Greece Awaits Fyrom on Name.


Hopes of solving the festering dispute must wait until repeat elections, but there are indications that Skopje
will adopt a hardline stance

By George Gilson

PRIME Minister Nikola Gruevski's clear parliamentary majority in the June 1 Former Yugoslav Republic of Macedonia (Fyrom) general elections would normally have engendered hopes that a government with a strong, fresh mandate could resolve the looming name dispute - which led to a Greek veto of Skopje's Nato entry in April - as quickly as possible.

Indeed, American and Nato officials have expressed hopes that a possible solution by July 9 would allow Skopje to be admitted to the Atlantic Alliance along with Croatia and Albania.

But the first signals coming out of Skopje after the elections have suggested that Fyrom is intent upon keeping up the hardline stance towards Greece exhibited during the intense political campaign.

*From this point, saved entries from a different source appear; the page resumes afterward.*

/-- P2, F3, F19: ACCEPT. -/
theorem test_accept : statusAfter (exec .accept offeredT3) = some 0x04 ∧
    after (fun s => (s.kout, s.k, s.v, s.t)) (exec .accept offeredT3) = some (some 0x12, none, none, none) ∧
    statusAfter (exec .accept State.reset) = some 0x28 := by decide

/-- F4: REJECT in IDLE; R152. -/
theorem test_reject : after State.stage (exec .reject offeredT3) = some .updK ∧
    statusAfter (exec .reject State.reset) = some 0x28 := by decide

/-- P2, F17: CLEAR. -/
theorem test_clear : exec .clear codecState = .next State.reset ∧ statusAfter (exec .clear offeredT3) = some 0x28 :=
  ⟨rfl, by decide⟩

/-- The STATUS octet after one transaction from `s`. -/
def statusOf (s : State) (e : Event) : Option Nat := statusAfter (step { s with script := [e] })

/-- F1, F2, F22: undefined opcodes, also while a generation runs. -/
theorem test_illegal_cmd : (∀ c ∈ [0x00, 0x05, 0x13, 0xFF], statusOf State.reset (.write 0 (.nat c)) = some 0x18) ∧
    statusOf { State.reset with stage := .ratchE } (.write 0 (.nat 0x77)) = some 0x18 := by decide

/-- F5 to F8. -/
theorem test_forbidden_access : statusOf State.reset (.read 3) = some 0x28 ∧ statusOf State.reset (.read 8) = some 0x28 ∧
    statusOf State.reset (.write 6 (.nat 1)) = some 0x28 ∧ statusOf State.reset (.read 13) = some 0x28 := by decide

/-- F15, F16: an operand written, a GENERATE issued, while the generation runs or waits. -/
theorem test_locked : statusOf { State.reset with stage := .ratchE } (.write 2 (.nat 0x85)) = some 0x28 ∧
    statusOf offeredT3 (.write 0 (.nat 0x10)) = some 0x28 := by decide

/-- F20: in FAULT a write is ignored, Q reads 0, CLEAR is ignored; F21: reset leaves it. -/
theorem test_fault_class : step { faultEntry .illegalCmd State.reset with script := [.write 2 (.nat 0x83)] }
      = .next (faultEntry .illegalCmd State.reset) ∧
    after State.reply (step { faultEntry .illegalCmd State.reset with script := [.read 2] }) = some (some (.nat 0)) ∧
    statusOf (faultEntry .illegalCmd State.reset) (.write 0 (.nat 0x1F)) = some 0x18 ∧
    step { faultEntry .illegalCmd State.reset with script := [.reset] } = .next State.reset := by
  refine ⟨rfl, rfl, rfl, rfl⟩

/-- F24: with DLEN_MAX = 64 a string of 65 octets is OPERAND_SIZE, one of 64 is stored. -/
theorem test_operand_size :
    storeOperand toy .ibuf (.octets (rep 0#8 65)) State.reset = faultEntry .operandSize State.reset ∧
    (storeOperand toy .ibuf (.octets (rep 0#8 64)) State.reset).ibuf.length = 64 := by decide

/-- R31: STATUS octets of the classes. -/
theorem test_status : State.reset.status = 0x00#8 ∧ offeredT3.status = 0x03#8 ∧
    ({ State.reset with stage := .updV } : State).status = 0x01#8 ∧ (faultEntry .operandSize t1).status = 0x68#8 := by decide

/-- 30_encoding R79: the pseudo-instructions are lists of transactions (P2, P3). -/
theorem test_pseudo : genSecret 0x83 5 [0x9C#8, 0x40#8] = [.write 2 (.nat 0x83), .write 3 (.nat 5),
      .write 4 (.octets [0x9C#8, 0x40#8]), .write 0 (.nat 0x10)] ∧
    rejectN 1 ++ acceptFirst = answers [false, true] ∧ cmd .updK = [] := by decide

/-! ### Host software and the standard HMAC construction -/

/-- Collaborators with the exact modular operations; the inverse, the x-coordinate and the power are 2, `x` and `x`. -/
def exact (x : Nat) : Collaborators where
  modInv _ _ := 2
  modRed a n := a % n
  modMul a b n := a * b % n
  modAdd a b n := (a + b) % n
  xcoord _ := x
  modExp _ _ _ := x

/-- R155 with N = 7: a signature, and the two rejections r = 0 and s = 0 (by hand). -/
theorem test_predEcdsa : predEcdsa (exact 10) 7 4 5 1 = some (3, 5) ∧ predEcdsa (exact 14) 7 4 5 1 = none ∧
    predEcdsa (exact 10) 7 4 5 2 = none := by decide

/-- R156 with Q = 7: the same, from the power. -/
theorem test_predDsa : predDsa (exact 10) 23 7 2 4 5 1 = some (3, 5) ∧ predDsa (exact 14) 23 7 2 4 5 1 = none := by decide

/-- R157: the transactions of SignECDSA, move by move (70_reset_and_hazards R213). -/
theorem test_signEcdsa_moves :
    hostTurn (exact 10) ⟨.ecdsa, 7, 4, []⟩ none .called = (.started, [.write 2 (.nat 7), .write 3 (.nat 4),
      .write 4 (.octets []), .write 0 (.nat 0x10), .read 1]) ∧
    hostTurn (exact 10) ⟨.ecdsa, 7, 4, []⟩ (some (.nat 1)) .started = (.candidate, [.await .predReq, .read 8]) ∧
    hostTurn (exact 10) ⟨.ecdsa, 7, 4, []⟩ (some (.nat 5)) .candidate = (.digestInt 5, [.read 9]) ∧
    hostTurn (exact 10) ⟨.ecdsa, 7, 4, []⟩ (some (.nat 1)) (.digestInt 5)
      = (.returning 3 5, [.write 0 (.nat 0x11), .write 0 (.nat 0x1F)]) ∧
    hostTurn (exact 14) ⟨.ecdsa, 7, 4, []⟩ (some (.nat 1)) (.digestInt 5)
      = (.candidate, [.write 0 (.nat 0x12), .await .predReq, .read 8]) := by decide

/-- R191, R192, C6: 7 has three bits; a scalar at the order aborts, a scalar 0 passes the check; STATUS 0x48 is X_RANGE. -/
theorem test_sign_errors :
    (hostTurn (exact 10) ⟨.dsa 23 2, 7, 4, []⟩ none .called).1 = .done (.returned .invalidDomainParameters) ∧
    (hostTurn (exact 10) ⟨.ecdsa, 7, 7, []⟩ none .called).1 = .done (.aborted .invalidPrivateKey) ∧
    (hostTurn (exact 10) ⟨.ecdsa, 7, 0, []⟩ none .called).1 = .started ∧
    (hostTurn (exact 10) ⟨.ecdsa, 7, 0, []⟩ (some (.nat 0x48)) .started).1
      = .done (.engineFault (some (.nat 0x48))) := by decide

/-- R150: the answer an agent gives for a verdict. -/
theorem test_answerOf : answerOf (some (3, 5)) = [.write 0 (.nat 0x11)] ∧ answerOf none = [.write 0 (.nat 0x12)] := by decide

/-- R167 by hand, with the hash that keeps its input and a block of 2 octets; a longer key is hashed first. -/
theorem test_hmacStd : hmacStd id 2 [0x01#8] [0xAA#8] = [0x5D#8, 0x5C#8, 0x37#8, 0x36#8, 0xAA#8] ∧
    hmacKey (fun o => o.take 1) 2 [0x07#8, 0x08#8, 0x09#8] = [0x07#8, 0x00#8] ∧
    (hmacParams toy id 2 5).hmac [0x01#8] [0xAA#8] = [0x5D#8, 0x5C#8, 0x37#8, 0x36#8, 0xAA#8] := by decide

/-- 00_scope R8: a write at the append position, and a read inside a buffer, by octets. -/
theorem test_buffer_operations : memWrite [0x01#8, 0x02#8] 2 [0x03#8] = [0x01#8, 0x02#8, 0x03#8] ∧
    memWrite [0x01#8, 0x02#8, 0x03#8] 1 [0x09#8] = [0x01#8, 0x09#8, 0x03#8] ∧
    memRead [0x01#8, 0x02#8, 0x03#8] 1 2 = [0x02#8, 0x03#8] := by decide

/-- R198: a step of instance 1 of two; a number that names no instance is refused. -/
theorem test_instances :
    stepInstance 1 [codecState, { faultEntry .protocol State.reset with script := [.reset] }]
      = .next [codecState, State.reset] ∧
    stepInstance 2 [codecState, State.reset] = .refused .noInstance := ⟨rfl, rfl⟩

/-! ### Witnesses: for every obligation with hypotheses, states and operands that meet them, at the bounds -/

/-- An idle instance with an admitted order and a scalar. -/
def idle (es : List Event) : State := { State.reset with q := 0x83, x := some 5, script := es }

Fyrom's Prime Minister and leader of the ruling VMRO DPMNE
Nikola Gruevski greets his supporters in Skopje on June 2.
Gruevski's party won a landslide in a parliamentary election
on June 1, a vote marred by suspected fraud and shootings
that killed one person and wounded nine others in ethnic
Albanian areas


Greek foreign ministry spokesman George Koumoutsakos on June 3 denounced Skopje's decision to block the Greek contingent of an international Kosovo force (ELDYKO) from crossing Fyrom territory.

"Fyrom invoked pretexts. and unfounded justifications," Koumoutsakos said, suggesting that Greece will file a demarche with the Fyrom foreign ministry. '

The spokesman said that the Greek contingent's transit through Fyrom territory was based on arrangements in force for eight years.

Two days later, Skopje complained that Athens had barred Fyrom President Branko Crvenkovski's state aircraft from landing in Athens for a June 13 summit, and said Crvenkovski will not attend. The Greek foreign ministry replied on June 5 that a policy barring aircraft bearing the name "Republic of Macedonia" from landing in Greece has been in place for years, and that alternate modes were available.

The Greek foreign ministry's initial reaction to the Fyrom elections, on June 2, noted that Athens "avoided getting caught up in the logic of statements, often of an extreme nationalistic nature, which were made during the election period in our neighbouring country". Similar statements were made by Foreign Minister Dora Bakoyannis before the Fyrom elections.

Still, Koumoutsakos expressed guarded optimism about continuing the UN-sponsored negotiations, which he said Greece will pursue with the representative of the new government. Envoy Matthew Nimetz is expected to visit the region after Fyrom -conducts its repeat polls on June 15.

The international eagerness to resolve the name issue was overshadowed by intense pressure to hold repeat polls in Albanian minority districts, which experienced electoral violence (with the killing of a supporter of the biggest Albanian party, DUI, in Aracinovo by Fyrom police) and widespread charges of election tampering. Aracinovo, near Skopje, was a hotbed of the Albanian minority separatist insurrection of 2001, which brought the country to the verge of civil war.

The Ohrid agreements that helped end the fighting were intended to bolster minority rights, but the Albanian minority complains that they remain largely unenforced.

Nato Secretary-General Jaap de Hoop Scheffer expressed the alliance's deep concern about the violence witnessed in the Fyrom elections, and Council of Europe President Karl Bildt called for an investigation of the scare tactics used against Fyrom voters in Albanian districts.

The US State Department on June 2 called strongly for the scheduling of repeat elections and expressed optimism about a quick resolution of the name issue.

"I would expect that once the name issue is resolved in the context of Nato that their membership should be able to move forward," said State Department spokesman Sean McCormack, suggesting that US pressure led to the repeat polls.

Outgoing Fyrom Foreign Minister Antonio Milososki appeared less optimistic, asserting that Greece must accept the existence of a Macedonian "identity" and language if a deal is to be struck. But it is unclear why an agreement on what Fyrom is to be called and on the uses of the name Macedonia needs to settle ethnological and linguistic issues.